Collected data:
-- ==== Sys2Proof/Tests/Slice0.lean ====
section
/-!
SUPPORT. Tests: the well-formedness checks, worked examples of the spec, and for every statement with hypotheses states that meet them.
-/

open Sys2Proof Sys2Proof.Machine

namespace Sys2Proof.Tests

/-- The package with channel A in a given state. -/
def inA (ch : ChanState) : State := { State.reset with chA := ch }

/-- Channel A out of reset, with every register at its reset value. -/
def base : ChanState := { id := .A, rst := { held := false } }

/-- Channel A after a command of one channel. -/
def after (i : Instr) (ch : ChanState) : ChanState :=
  match exec i (inA ch) with
  | .next t => t.chA
  | _ => base

/-! ### Well-formedness: what the paths cannot carry is refused -/

theorem test_wf_write_unaligned : (Instr.registerWrite .A .pcie 0x2 0 0xF).wf = false := by decide
theorem test_wf_write : (Instr.registerWrite .A .pcie 0x4 0 0xF).wf = true := by decide
theorem test_wf_low_unaligned : (Instr.lowWordRead .A .spi 0x1).wf = false := by decide
theorem test_wf_high_unaligned : (Instr.highWordRead .B .spi 0x7).wf = false := by decide
theorem test_wf_bar2_empty : (Instr.bar2Write .A .pcie 0 []).wf = false := by decide
theorem test_wf_exclusive_empty : (Instr.exclusiveFrame .A 0 true [] 0).wf = false := by decide
theorem test_wf_arbitrating_empty : (Instr.arbitratingFrame .A 0 true [] 0).wf = false := by decide
theorem test_wf_startup_empty : (Instr.startupFrame .A 0 true [] 0).wf = false := by decide
theorem test_wf_delay_request_empty : (Instr.delayRequest .A 0 true [] 0).wf = false := by decide
theorem test_wf_delay_response_empty : (Instr.delayResponse .A 0 true [] 0).wf = false := by decide
theorem test_wf_datagram_empty : (Instr.plantDatagram .A []).wf = false := by decide
theorem test_wf_too_long : lengthOk (List.replicate 9601 0) = false := by rw [lengthOk, List.length_replicate, Bool.and_eq_false_iff]; exact .inr (by decide)
theorem test_wf_spi_none : (Instr.spiRead 0x400000 0).wf = false := by decide
theorem test_wf_spi_quad_none : (Instr.spiQread 0x400000 0).wf = false := by decide
theorem test_wf_link_speed : (Instr.linkUp 4 1).wf = false := by decide
theorem test_wf_link_width : (Instr.linkUp 3 3).wf = false := by decide
theorem test_wf_link : (Instr.linkUp 3 4).wf = true := by decide

/-- The table gives no row bits. -/
theorem test_no_bits : decodeTableWord 32 0 = none := by decide

/-! ### Worked examples of the spec -/

/-- Chapter 1: T = 1,000,000,123,456 ns lies 11,456 ns into basic cycle 62,500,007, b = 7, MCC = 3,906,250. -/
theorem test_place_instant :
    let ch : ChanState := { base with ct := 1000000123456 * 65536 }
    ch.cycle = 62500007 ∧ ch.now % 16000 = 11456 ∧ ch.bIdx = 7 ∧ ch.mcc = 3906250 := by decide

/-- Chapter 2: the midpoint of J38's segment, from 100,000 counts at 4 to 110,000 counts at 12 in 1,024 basic cycles, at s = 0.5. -/
theorem test_hermite_midpoint :
    (hermite 1024 (100000 * 65536) (4 * 65536) (110000 * 65536) (12 * 65536) 2097152 2048 2048).1 = 0x196280000 ∧
      (hermite 1024 (100000 * 65536) (4 * 65536) (110000 * 65536) (12 * 65536) 2097152 2048 2048).2.1 = 0x00055300 := by decide

/-- Chapter 3: the electrical angle at 37,684 counts of 2 ^ 20, five pole pairs, offset 0x1200. -/
theorem test_electrical_angle :
    let ch := ((base.put (Reg.JNT_CPR 3) 1048576).put (Reg.JNT_POLE_PP 3) 5).put (Reg.JNT_POLE_OFS 3) 0x1200
    ChanState.elecAngle { ch with joints := [(3, { act := 37684 * 65536 })] } 3 = 0x4000 := by decide

/-- Chapter 4: the encodings of the table stand; a word with a bit in a field its form lacks does not. -/
theorem test_words_stand : [0x28007C08, 0xBD880000, 0x502C0000, 0x4A40F000, 0x7403F000, 0x04400134, 0x1C000000].all leLegal = true := by decide
theorem test_word_of_no_form : leLegal 0x1C000001 = false := by decide

/-- Chapter 5: the duties of A.J3 as ticks of a half period of 2,000. -/
theorem test_duties : [10005, 18752, 22762].map (dutyTicks · 2000) = [611, 1145, 1389] := by decide

/-- Chapter 6: the extrapolation term of A.J3's latch. -/
theorem test_extrapolation : rdiv (419 * 1100 * 65536) 4000 = 7551386 := by decide

set_option maxRecDepth 20000 in
/-- Chapter 11: a delay of 2,200,000,000 ns is discarded; RANGE is set and the delay in force stays. -/
theorem test_delay_too_long :
    let x := after (.evdlyWrite .A 2 2200000000) (base.put (Reg.TIM_EVDLY 2) 800000000)
    x.get (Reg.TIM_EVDLY 2) = 800000000 ∧ x.bit (Reg.TIM_EVSTS_RANGE 2) = true := by decide

set_option maxRecDepth 20000 in
/-- Chapter 13: the trace record of event 0x2A at 1,000,800,146,000 ns: one word stored, four bytes staged. -/
theorem test_event_record :
    let ch := base.put (Reg.HOST_EVRT_SUP 0x2A) 1
    let x := ChanState.event { ch.put (Reg.HOST_EVRT_MSIX 0x2A) 0 with ct := 1000800146000 * 65536, trc := { seq := [(2, 0x153)] } } 0x2A
    x.trc.store = [⟨[0x02, 0x04, 0x53, 0x01, 0x50, 0x52, 0x56, 0x04]⟩] ∧ x.trc.staging = [0x2A, 0, 0, 0] ∧
      x.get Reg.TRC_STS_STAGED = 4 := by decide

/-! ### Reset -/

theorem test_reset_present : State.reset.present .A = true ∧ State.reset.present .B = true := by decide
theorem test_reset_codes : (State.reset.chan .A).get Reg.CHN_STATE_CODE = 1 ∧ (State.reset.chan .B).get Reg.CHN_STATE_CODE = 1 := by decide
theorem test_reset_table : (State.reset.chan .A).get Reg.RST_FTAB = 0x00E6A98B ∧ (State.reset.chan .B).get Reg.RST_FTAB = 0x00E6A98B := by decide

/-! ### States that meet the hypotheses of the statements -/

theorem witness_running : (inA base).runs .A := by decide

theorem witness_IdleStepTicks :
    (∃ (s : State) (c : Chan), s.pending = [] ∧ s.present c = true ∧ (s.chan c).rst.held = false) ∧
    (∃ (s : State) (c : Chan), s.pending = [] ∧ s.present c = true ∧ (s.chan c).rst.held = true) ∧
    ∃ (s : State) (c : Chan), s.pending = [] ∧ s.present c = false :=
  ⟨⟨inA base, .A, by decide⟩, ⟨State.reset, .B, by decide⟩, ⟨{ State.reset with variant := .EV7208 }, .B, by decide⟩⟩

theorem witness_OtherChannelUntouched :
    ∃ (i : Instr) (c d : Chan) (s t : State), within i = some c ∧ d ≠ c ∧ exec i s = .next t :=
  ⟨.snap .A, .A, .B, inA base, _, rfl, by decide, rfl⟩

theorem witness_Ev7208HasNoChannelB :
    ∃ s t : State, (s.variant = .EV7208 ∧ s.chB = State.reset.chB) ∧ step s = .next t :=
  ⟨{ State.reset with variant := .EV7208, pending := [.perst] }, _, ⟨rfl, rfl⟩, rfl⟩

theorem witness_HeldChannelStays :
    (∃ (i : Instr) (c : Chan) (s : State), within i = some c ∧ s.present c = false) ∧
    ∃ (i : Instr) (c : Chan) (s : State), within i = some c ∧ whileHeld i = false ∧ s.present c = true ∧ (s.chan c).rst.held = true :=
  ⟨⟨.snap .B, .B, { State.reset with variant := .EV7208 }, by decide⟩, ⟨.snap .A, .A, State.reset, by decide⟩⟩

theorem witness_BuffersHold :
    ∃ s t : State, (∀ c, (s.chan c).buffersHold) ∧ (s.chan .A).flt.queue.length = 32 ∧ step s = .next t := by
  refine ⟨{ inA { base with flt := { base.flt with queue := List.replicate 32 ⟨0, 0, false, none, 1, 0, 0, 0, 0, 0, 5⟩ } } with pending := [.snap .A] }, _, fun c => ?_, ?_, rfl⟩
  · cases c <;> decide
  · decide

theorem witness_keys : (∃ key : BitVec 16, key ≠ 0x57A7) ∧ ∃ l : Nat, l = 1 ∨ l = 2 := ⟨⟨0, by decide⟩, ⟨1, by decide⟩⟩

theorem witness_StateCommandsRejected :
    (∃ (key : BitVec 16) (ch : ChanState), (inA ch).runs .A ∧ key ≠ 0x57A7) ∧
    (∃ (coin : Bool) (ch : ChanState), (inA ch).runs .A ∧ coin = true) ∧
    (∃ ch : ChanState, (inA ch).runs .A ∧ ch.bit Reg.CHN_STATE_BUSY = true) ∧
    ∀ p ∈ [[3], [4], [5], [2, 8], [7]], (inA base).runs .A ∧ base.get Reg.CHN_STATE_CODE ∉ p :=
  ⟨⟨0, base, by decide⟩, ⟨true, base, by decide⟩, ⟨base.put Reg.CHN_STATE_BUSY 1, by decide⟩, by decide⟩

theorem witness_levels : (∃ r : Rst, r.fuseProg = false) ∧ ∃ r : Rst, r.fuseProg = true ∧ r.fuseBad = false :=
  ⟨⟨{}, rfl⟩, ⟨{ fuseProg := true }, by decide⟩⟩

theorem witness_StateCommandsCarriedOut :
    (∃ (ch : ChanState), (inA ch).runs .A ∧ ch.bit Reg.CHN_STATE_BUSY = false ∧ ch.get Reg.CHN_STATE_CODE = 4) ∧
    (∃ (ch : ChanState), (inA ch).runs .A ∧ ch.bit Reg.CHN_STATE_BUSY = false ∧ ch.get Reg.CHN_STATE_CODE = 5) ∧
    (∃ (ch : ChanState), (inA ch).runs .A ∧ ch.bit Reg.CHN_STATE_BUSY = false ∧ ch.get Reg.CHN_STATE_CODE = 4) ∧
    (∃ (ch : ChanState), (inA ch).runs .A ∧ ch.bit Reg.CHN_STATE_BUSY = false ∧ ch.get Reg.CHN_STATE_CODE = 3) :=
  ⟨⟨{ id := .A, rst := { held := false }, regs := [(4, 4)] }, by decide⟩,
   ⟨{ id := .A, rst := { held := false }, regs := [(4, 5)] }, by decide⟩,
   ⟨{ id := .A, rst := { held := false }, regs := [(4, 4)] }, by decide⟩,
   ⟨{ id := .A, rst := { held := false }, regs := [(4, 3)] }, by decide⟩⟩

theorem witness_ReadyAndBrakes :
    (∃ (ch : ChanState), (inA ch).runs .A ∧ ch.bit Reg.CHN_STATE_BUSY = false ∧ ch.get Reg.CHN_STATE_CODE = 3 ∧ ch.classAny < 2 ∧ (∀ g, g < 4 → ch.bit (Reg.SAF_STOCFG_EN g) = true → ch.bit (Reg.SAF_STOSTS_PERM g) = true) ∧ ch.positionsValid = true ∧ ch.transmits = true ∧ ∀ n ∈ ch.jointNodes, ch.nodePresent n = true) ∧
    (∃ (ch : ChanState), (inA ch).runs .A ∧ ch.bit Reg.CHN_STATE_BUSY = false ∧ ch.get Reg.CHN_STATE_CODE = 3 ∧ (2 ≤ ch.classAny ∨ (∃ g, g < 4 ∧ ch.bit (Reg.SAF_STOCFG_EN g) = true ∧ ch.bit (Reg.SAF_STOSTS_PERM g) = false) ∨ ch.positionsValid = false ∨ ch.transmits = false ∨ ∃ n ∈ ch.jointNodes, ch.nodePresent n = false)) ∧
    (∃ (ch : ChanState), (inA ch).runs .A ∧ ch.goingReady = true) ∧
    (∃ (k : Fin 8) (ch : ChanState), (inA ch).runs .A ∧ (ch.arm k.val).engaging.isSome = true) :=
  ⟨⟨{ id := .A, rst := { held := false }, cb := { nodes := [{ id := 7, kind := 1, rank := 2, fwd := 100, cdly := 50 }, { id := 9, kind := 1, rank := 1, fwd := 100, cdly := 50 }, { id := 11, kind := 2, rank := 0, fwd := 100, cdly := 50 }] }, regs := [(4, 3), (106496, 263), (106500, 5)] }, by decide⟩,
   ⟨{ id := .A, rst := { held := false }, regs := [(4, 3)] }, by decide⟩,
   ⟨{ id := .A, rst := { held := false }, goingReady := true }, by decide⟩,
   ⟨0, { id := .A, rst := { held := false }, arms := [(0, { engaging := some 158305079706 })] }, by decide⟩⟩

Action item: The answer must consist of every line from the records above that holds "pcie".

Task response:
theorem test_wf_write_unaligned : (Instr.registerWrite .A .pcie 0x2 0 0xF).wf = false := by decide
theorem test_wf_write : (Instr.registerWrite .A .pcie 0x4 0 0xF).wf = true := by decide
theorem test_wf_bar2_empty : (Instr.bar2Write .A .pcie 0 []).wf = false := by decide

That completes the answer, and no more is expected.